-- ==== Sys2Proof/Machine/TileVec.lean ====
section
/-! DEFINITION. The VEC slot (R140–R146) and the arithmetic of the vector unit (R165–R170, R188–R191). -/

namespace Sys2Proof.Machine

open Sys2Proof

/-! ### Types and lanes (R140) -/

/-- TYPE of a vector instruction. -/
inductive VTy where
  | bf16
  | fp16
  | int16
  | fp32
deriving DecidableEq, Repr

/-- TYPE of its code. -/
def vty (b : BitVec 2) : VTy :=
  match b.toNat with
  | 0 => .bf16
  | 1 => .fp16
  | 2 => .int16
  | _ => .fp32

/-- Bits of a lane. -/
def VTy.bits : VTy → Nat
  | .fp32 => 32
  | _ => 16
/-- Lanes of a row. -/
def VTy.lanes (y : VTy) : Nat := 4096 / y.bits
/-- Floating-point format of a TYPE that has one. -/
def VTy.fmt : VTy → Option FFmt
  | .bf16 => some fBf16
  | .fp16 => some fFp16
  | .int16 => none
  | .fp32 => some fFp32
/-- Value of a lane pattern. -/
def VTy.val (y : VTy) (p : Nat) : Num :=
  match y.fmt with
  | some f => f.decode p
  | none => Num.ofInt (sext 16 p) 0
/-- A lane pattern is a NaN of its TYPE. -/
def VTy.isNan (y : VTy) (p : Nat) : Bool := (y.val p).isNan
/-- A value rounded once to TYPE; an integer rounds and clamps (R161, R165). -/
def VTy.round (y : VTy) (v : Num) : Conv :=
  match y.fmt with
  | some f => f.conv .even .infinity true v
  | none => convInt 16 (-32768) 32767 .even v
/-- The lanes of a row, as patterns. -/
def VTy.lanesOf (y : VTy) (row : List Byte) : List Nat := unpackElems y.bits y.lanes row
/-- A row of lane patterns. -/
def VTy.rowOf (y : VTy) (l : List Nat) : List Byte := packElems y.bits l

/-- A pattern that is written as it stands. -/
def plainConv (p : Nat) : Conv := { bits := p, sat := false, nan := false }
/-- The conversion with the NaN flag of operands that were read (R166). -/
def Conv.orNan (c : Conv) (b : Bool) : Conv := { c with nan := c.nan || b }

/-- An INT16 result: clamped with SATF, wrapped without (R167). -/
def intLane (satf : Bool) (i : Int) : Conv :=
  if satf then { bits := twos 16 (clampI (-32768) 32767 i), sat := i < -32768 || 32767 < i, nan := false }
  else plainConv (twos 16 i)

/-- The larger of two lanes (R143, R166): NaN if either is; the sign of a maximum of opposite zeros is open (log entry 32). -/
def maxLane (y : VTy) (a b : Nat) : Conv :=
  let u := y.val a
  let v := y.val b
  if u.isNan || v.isNan then y.round .nan
  else if u.lt v then plainConv b
  else if v.lt u then plainConv a
  else if u.sign = v.sign then plainConv a
  else y.round (.fin (Config.zeroPick a b) 0 0)

/-- The smaller of two lanes. -/
def minLane (y : VTy) (a b : Nat) : Conv :=
  let u := y.val a
  let v := y.val b
  if u.isNan || v.isNan then y.round .nan
  else if u.lt v then plainConv a
  else if v.lt u then plainConv b
  else if u.sign = v.sign then plainConv a
  else y.round (.fin (Config.zeroPick a b) 0 0)

/-! ### Operands (R141, R142) -/

/-- How an instruction uses its operands: which of D, A, B, C; whether D must be a register whatever N is; the rows a store source
gives and a store destination takes; whether overlap is forbidden; whether SATF and IMM have a meaning; and any further broken rule. -/
structure VecShape where
  d : Bool
  a : Bool
  b : Bool
  c : Bool
  dReg : Bool
  inRows : Nat
  outRows : Nat
  strict : Bool
  satOk : Bool
  immOk : Bool
  bad : Bool
deriving DecidableEq, Repr

/-- A shape that reads and writes N rows. -/
def vecShape (v : VecOp) (a b c : Bool) : VecShape :=
  { d := true, a := a, b := b, c := c, dReg := false, inRows := v.n1.toNat + 1, outRows := v.n1.toNat + 1, strict := false,
    satOk := false, immOk := false, bad := false }

/-- An operand code names a register or a store row. -/
def vecReg (c : BitVec 5) : Bool := c.toNat < 8
def vecStore (c : BitVec 5) : Bool := 8 ≤ c.toNat && c.toNat < 24
/-- First row of a store operand, relative to the share. -/
def Tile.vecFirst (T : Tile) (c : BitVec 5) : Nat := T.a (c.toNat - 8) % 2048

/-- Source operands that are read through the operand codes. -/
def vecSources (v : VecOp) (sh : VecShape) : List (BitVec 5) :=
  (if sh.a then [v.a] else []) ++ (if sh.b && !v.bs && !v.bi then [v.b] else []) ++ (if sh.c then [v.c] else [])

/-- The store source, if there is one. -/
def vecStoreSource (v : VecOp) (sh : VecShape) : Option (BitVec 5) := ((vecSources v sh).filter vecStore).head?

/-- A used operand's code names nothing. -/
def vecCodeBad (c : BitVec 5) : Bool := decide (24 ≤ c.toNat)

/-- The rules of R141, R142 and R162 that any vector instruction can break. BS and BI need an instruction that has a B operand. -/
def vecFieldBad (T : Tile) (v : VecOp) (sh : VecShape) : Bool :=
  (v.bs && v.bi) || (!sh.b && (v.bs || v.bi)) || (v.bi && v.b.toNat ≠ 31)
    || (vecSources v sh).any vecCodeBad
    || (!sh.a && v.a.toNat ≠ 31) || (!sh.b && v.b.toNat ≠ 31) || (!sh.c && v.c.toNat ≠ 31)
    || (if sh.d then vecCodeBad v.d || (sh.dReg && !vecReg v.d) || (!sh.dReg && vecReg v.d && v.n1.toNat ≠ 0) else v.d.toNat ≠ 31)
    || decide (1 < ((vecSources v sh).filter vecStore).length)
    || (v.satf && !sh.satOk) || (!v.bi && !sh.immOk && v.imm ≠ 0)
    || (match vecStoreSource v sh with
        | none => false
        | some c =>
          let f := T.vecFirst c
          let g := T.vecFirst v.d
          sh.d && vecStore v.d && decide (f < g + sh.outRows) && decide (g < f + sh.inRows) && (sh.strict || decide (f < g)))
    || sh.bad

/-- What a vector instruction needs. -/
def vecPlan (v : VecOp) (sh : VecShape) (s : State) (t : Nat) : SlotPlan :=
  let T := s.tile t
  { SlotPlan.free with
    field := vecFieldBad T v sh
    sync := true
    ranges := (match vecStoreSource v sh with
        | some c => [rdRows (T.vecFirst c) sh.inRows]
        | none => [])
      ++ (if sh.d && vecStore v.d then [wrRows (T.vecFirst v.d) sh.outRows] else []) }

/-- Row `j` of a source operand: a register is used unchanged for every row (R142). -/
def State.vecRow (s : State) (t : Nat) (c : BitVec 5) (j : Nat) : List Byte :=
  let T := s.tile t
  if vecReg c then T.vreg c.toNat else s.rowBytes t (s.absRow t (T.vecFirst c + j))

INSTRUCTIONS FOR THE TASK: Set down the whole listing exactly.

SOLUTION TO THE EXERCISE:
-- ==== Sys2Proof/Machine/TileVec.lean ====
section
/-! DEFINITION. The VEC slot (R140–R146) and the arithmetic of the vector unit (R165–R170, R188–R191). -/

namespace Sys2Proof.Machine

open Sys2Proof

/-! ### Types and lanes (R140) -/

/-- TYPE of a vector instruction. -/
inductive VTy where
  | bf16
  | fp16
  | int16
  | fp32
deriving DecidableEq, Repr

/-- TYPE of its code. -/
def vty (b : BitVec 2) : VTy :=
  match b.toNat with
  | 0 => .bf16
  | 1 => .fp16
  | 2 => .int16
  | _ => .fp32

/-- Bits of a lane. -/
def VTy.bits : VTy → Nat
  | .fp32 => 32
  | _ => 16
/-- Lanes of a row. -/
def VTy.lanes (y : VTy) : Nat := 4096 / y.bits
/-- Floating-point format of a TYPE that has one. -/
def VTy.fmt : VTy → Option FFmt
  | .bf16 => some fBf16
  | .fp16 => some fFp16
  | .int16 => none
  | .fp32 => some fFp32
/-- Value of a lane pattern. -/
def VTy.val (y : VTy) (p : Nat) : Num :=
  match y.fmt with
  | some f => f.decode p
  | none => Num.ofInt (sext 16 p) 0
/-- A lane pattern is a NaN of its TYPE. -/
def VTy.isNan (y : VTy) (p : Nat) : Bool := (y.val p).isNan
/-- A value rounded once to TYPE; an integer rounds and clamps (R161, R165). -/
def VTy.round (y : VTy) (v : Num) : Conv :=
  match y.fmt with
  | some f => f.conv .even .infinity true v
  | none => convInt 16 (-32768) 32767 .even v
/-- The lanes of a row, as patterns. -/
def VTy.lanesOf (y : VTy) (row : List Byte) : List Nat := unpackElems y.bits y.lanes row
/-- A row of lane patterns. -/
def VTy.rowOf (y : VTy) (l : List Nat) : List Byte := packElems y.bits l

/-- A pattern that is written as it stands. -/
def plainConv (p : Nat) : Conv := { bits := p, sat := false, nan := false }
/-- The conversion with the NaN flag of operands that were read (R166). -/
def Conv.orNan (c : Conv) (b : Bool) : Conv := { c with nan := c.nan || b }

/-- An INT16 result: clamped with SATF, wrapped without (R167). -/
def intLane (satf : Bool) (i : Int) : Conv :=
  if satf then { bits := twos 16 (clampI (-32768) 32767 i), sat := i < -32768 || 32767 < i, nan := false }
  else plainConv (twos 16 i)

/-- The larger of two lanes (R143, R166): NaN if either is; the sign of a maximum of opposite zeros is open (log entry 32). -/
def maxLane (y : VTy) (a b : Nat) : Conv :=
  let u := y.val a
  let v := y.val b
  if u.isNan || v.isNan then y.round .nan
  else if u.lt v then plainConv b
  else if v.lt u then plainConv a
  else if u.sign = v.sign then plainConv a
  else y.round (.fin (Config.zeroPick a b) 0 0)

/-- The smaller of two lanes. -/
def minLane (y : VTy) (a b : Nat) : Conv :=
  let u := y.val a
  let v := y.val b
  if u.isNan || v.isNan then y.round .nan
  else if u.lt v then plainConv a
  else if v.lt u then plainConv b
  else if u.sign = v.sign then plainConv a
  else y.round (.fin (Config.zeroPick a b) 0 0)

/-! ### Operands (R141, R142) -/

/-- How an instruction uses its operands: which of D, A, B, C; whether D must be a register whatever N is; the rows a store source
gives and a store destination takes; whether overlap is forbidden; whether SATF and IMM have a meaning; and any further broken rule. -/
structure VecShape where
  d : Bool
  a : Bool
  b : Bool
  c : Bool
  dReg : Bool
  inRows : Nat
  outRows : Nat
  strict : Bool
  satOk : Bool
  immOk : Bool
  bad : Bool
deriving DecidableEq, Repr

/-- A shape that reads and writes N rows. -/
def vecShape (v : VecOp) (a b c : Bool) : VecShape :=
  { d := true, a := a, b := b, c := c, dReg := false, inRows := v.n1.toNat + 1, outRows := v.n1.toNat + 1, strict := false,
    satOk := false, immOk := false, bad := false }

/-- An operand code names a register or a store row. -/
def vecReg (c : BitVec 5) : Bool := c.toNat < 8
def vecStore (c : BitVec 5) : Bool := 8 ≤ c.toNat && c.toNat < 24
/-- First row of a store operand, relative to the share. -/
def Tile.vecFirst (T : Tile) (c : BitVec 5) : Nat := T.a (c.toNat - 8) % 2048

/-- Source operands that are read through the operand codes. -/
def vecSources (v : VecOp) (sh : VecShape) : List (BitVec 5) :=
  (if sh.a then [v.a] else []) ++ (if sh.b && !v.bs && !v.bi then [v.b] else []) ++ (if sh.c then [v.c] else [])

/-- The store source, if there is one. -/
def vecStoreSource (v : VecOp) (sh : VecShape) : Option (BitVec 5) := ((vecSources v sh).filter vecStore).head?

/-- A used operand's code names nothing. -/
def vecCodeBad (c : BitVec 5) : Bool := decide (24 ≤ c.toNat)

/-- The rules of R141, R142 and R162 that any vector instruction can break. BS and BI need an instruction that has a B operand. -/
def vecFieldBad (T : Tile) (v : VecOp) (sh : VecShape) : Bool :=
  (v.bs && v.bi) || (!sh.b && (v.bs || v.bi)) || (v.bi && v.b.toNat ≠ 31)
    || (vecSources v sh).any vecCodeBad
    || (!sh.a && v.a.toNat ≠ 31) || (!sh.b && v.b.toNat ≠ 31) || (!sh.c && v.c.toNat ≠ 31)
    || (if sh.d then vecCodeBad v.d || (sh.dReg && !vecReg v.d) || (!sh.dReg && vecReg v.d && v.n1.toNat ≠ 0) else v.d.toNat ≠ 31)
    || decide (1 < ((vecSources v sh).filter vecStore).length)
    || (v.satf && !sh.satOk) || (!v.bi && !sh.immOk && v.imm ≠ 0)
    || (match vecStoreSource v sh with
        | none => false
        | some c =>
          let f := T.vecFirst c
          let g := T.vecFirst v.d
          sh.d && vecStore v.d && decide (f < g + sh.outRows) && decide (g < f + sh.inRows) && (sh.strict || decide (f < g)))
    || sh.bad

/-- What a vector instruction needs. -/
def vecPlan (v : VecOp) (sh : VecShape) (s : State) (t : Nat) : SlotPlan :=
  let T := s.tile t
  { SlotPlan.free with
    field := vecFieldBad T v sh
    sync := true
    ranges := (match vecStoreSource v sh with
        | some c => [rdRows (T.vecFirst c) sh.inRows]
        | none => [])
      ++ (if sh.d && vecStore v.d then [wrRows (T.vecFirst v.d) sh.outRows] else []) }

/-- Row `j` of a source operand: a register is used unchanged for every row (R142). -/
def State.vecRow (s : State) (t : Nat) (c : BitVec 5) (j : Nat) : List Byte :=
  let T := s.tile t
  if vecReg c then T.vreg c.toNat else s.rowBytes t (s.absRow t (T.vecFirst c + j))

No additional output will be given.